Itsnotrightbutitsok · 11/08/2023 17:42

No it’s absolutely not normal, unfortunately you’ve been has lighted into thinking it is.

It is understandable if you didn’t want to go to the police or make a big deal out of it but you do need to leave as it is not ok.

Mythel · 11/08/2023 17:51

I'm packed. Where can I go

OP posts:
Itsnotrightbutitsok · 11/08/2023 17:56

Who’s home is it?

You can’t leave your DD there.

Do you have any family members or anything?

C1N1C · 11/08/2023 18:00

This is not my opinion, but I saw a video the other day blaming the culture of allowing all men free rein of their emotions.

It said that historical masculinity taught men to hide/suppress their emotions/desires, and as such they learned how to restrain themselves. It said men these days have no control, and as such, lose control.

Thoughts?

Truth be told, I think this is half blaming society and half excusing these men, which is utterly wrong.

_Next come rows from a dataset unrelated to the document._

/-- The reads a block load makes. -/
theorem State.made_loadRegs (s : State) (u ab : Bool) (a : Word) (rs : List Reg) :
    Made s (s.loadRegs u ab a rs) (s.wordAccesses a rs.length false) := by
  induction rs generalizing s a ab with
  | nil => exact Made.refl s
  | cons r rs ih =>
    rw [State.loadRegs_cons, List.length_cons, State.wordAccesses_succ]
    split
    · exact (Made.load s rfl).trans (ih (s.load _) _ (a + 4))
    · rename_i h
      have hr : r ≠ 15 := by grind
      have e := ih ((s.load (s.wordAccess a false)).landIn u r (s.wordAt a)) (ab || s.aborts (s.wordAccess a false)) (a + 4)
      have e2 : ((s.load (s.wordAccess a false)).landIn u r (s.wordAt a)).bus = (s.load (s.wordAccess a false)).bus := by
        rw [State.landIn_setBank _ hr]; rfl
      have e3 : State.wordAccesses ((s.load (s.wordAccess a false)).landIn u r (s.wordAt a)) (a + 4) rs.length false = s.wordAccesses (a + 4) rs.length false := by
        simp only [State.wordAccesses, (State.landIn_load_same s _ hr u _).2.2.2.2]
      rw [e3] at e
      exact ((Made.load s rfl).congr e2).trans e

/-! ### Coprocessor loads -/

/-- The reads an LDC makes. -/
theorem State.made_loadCoproc (s : State) (cp : BitVec 4) (n k : Nat) (a : Word) :
    Made s (s.loadCoproc cp n k a) (s.wordAccesses a n false) := by
  induction n generalizing s k a with
  | zero => exact Made.refl s
  | succ n ih =>
    rw [State.loadCoproc, State.wordAccesses_succ]
    split
    · exact (Made.load s rfl).trans (ih (s.load _) _ (a + 4))
    · have e : Made s ((s.load (s.wordAccess a false)).log (.coprocLoad cp k (s.wordAt a)))
          ([s.wordAccess a false] ++ []) :=
        (Made.load s rfl).trans ⟨[_], rfl, rfl⟩
      exact e.trans (ih ((s.load (s.wordAccess a false)).log (.coprocLoad cp k (s.wordAt a))) _ (a + 4))

/-- What is in the trace stays there. -/
theorem Made.mem {s t : State} {l : List Access} (h : Made s t l) {e : BusEvent} (he : e ∈ s.bus) : e ∈ t.bus := by
  obtain ⟨es, h1, _⟩ := h
  rw [h1]; simp [he]

/-- The words an LDC gives the coprocessor. -/
theorem State.mem_loadCoproc (s : State) (cp : BitVec 4) (n k : Nat) (a : Word) (j : Nat) (hj : j < n)
    (ha : s.aborts (s.wordAccess (wordPlace a j) false) = false) :
    .coprocLoad cp (k + j) (s.wordAt (wordPlace a j)) ∈ (s.loadCoproc cp n k a).bus := by
  induction n generalizing s k a j with
  | zero => omega
  | succ n ih =>
    rw [State.loadCoproc]
    cases j with
    | zero =>
      rw [wordPlace_zero] at ha ⊢
      rw [if_neg (by rw [State.wordAccess_eq, ha]; simp)]
      exact Made.mem (State.made_loadCoproc _ _ _ _ _) (by simp [State.log])
    | succ j =>
      rw [← wordPlace_succ] at ha ⊢
      rw [show k + (j + 1) = k + 1 + j by omega]
      split
      · exact ih (s.load _) (k + 1) (a + 4) j (by omega) ha
      · exact ih ((s.load (s.wordAccess a false)).log (.coprocLoad cp k (s.wordAt a))) (k + 1) (a + 4) j
          (by omega) ha

/-! ### Stores -/

/-- The writes a run of stores makes. -/
theorem State.made_storeWords (s : State) (a : Word) (vs : List Word) :
    Made s (s.storeWords a vs) (s.wordAccesses a vs.length true) := by
  induction vs generalizing s a with
  | nil => exact Made.refl s
  | cons v vs ih =>
    rw [State.storeWords, List.length_cons, State.wordAccesses_succ]
    exact (Made.store s rfl v).trans (ih (s.store _ v) (a + 4))

/-- The words of a run of stores that fits the address space lie apart. -/
theorem wordAddr_wordPlace_ne (a : Word) {j k n : Nat} (hn : n ≤ 2 ^ 30) (hj : j < n) (hk : k < n) (h : j ≠ k) :
    wordAddr (wordPlace a j) ≠ wordAddr (wordPlace a k) := by
  rw [Ne, ← BitVec.toNat_inj, wordAddr_toNat, wordAddr_toNat]
  simp only [wordPlace, wordBytes, BitVec.toNat_add, BitVec.toNat_ofNat]
  have := a.isLt
  omega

MolkosTeenageAngst · 11/08/2023 18:16

I have also had a number of non-consensual sexual experiences and have never really had a positive experience of sex, at best it’s been tolerable and at worst devastating. I only consider myself to have been raped once wbut have had many other times where I was coerced, so drunk I wasn’t able to consent, where a man has done acts I hadn’t consented to during consensual sex, where I have said stop during sex I initially consented to and not been listened to or where I have clearly been upset and in tears from pain and discomfort and men have continued regardless. I’ve also been touched and groped and harassed by men many times in public, had men flash at me, had men push me into groping the, etc. This is with a number of different men, some relationships, some one night stands, some friends, some strangers. I am not sure if I give off vibes which make men want to push sex too far or coerce and assert themselves over me when I try and say no or to ignore it when I put up a boundary or whether I am at fault for putting myself in these situations but whilst I know this isn’t normal for all of my friends it seems normal to me. I purposefully avoid being alone with men now aside from a very small few who are either family or who I have been friends with since childhood and would never consider dating or being in a relationship because I recognise it leaves me to vulnerable to assault. So whilst I don’t think this is normal for everyone, I think for some women like me and you it is, but I couldn’t really say why.

adultingforever · 11/08/2023 18:20

OP you asked where you can go. Can you get in touch with women's Aid? Local Council? There are shelters, etc. Or if the home is in your name, you can go to police to get help getting him out.... Wishing you better in the future. This is not OK!

Avalovelace · 11/08/2023 18:22

Coercive sex is non-consensual and therefore rape. My ex is has been charged as such and the case is making its way through the Criminal justice system. There was no physical violence but the police took me seriously. At the very least, speak to rape crisis. They will help you put things in perspective and can signpost you to counselling.

FictionalCharacter · 11/08/2023 18:35

No it’s absolutely not normal and please don’t marry him. He’ll abuse you for your whole lives together.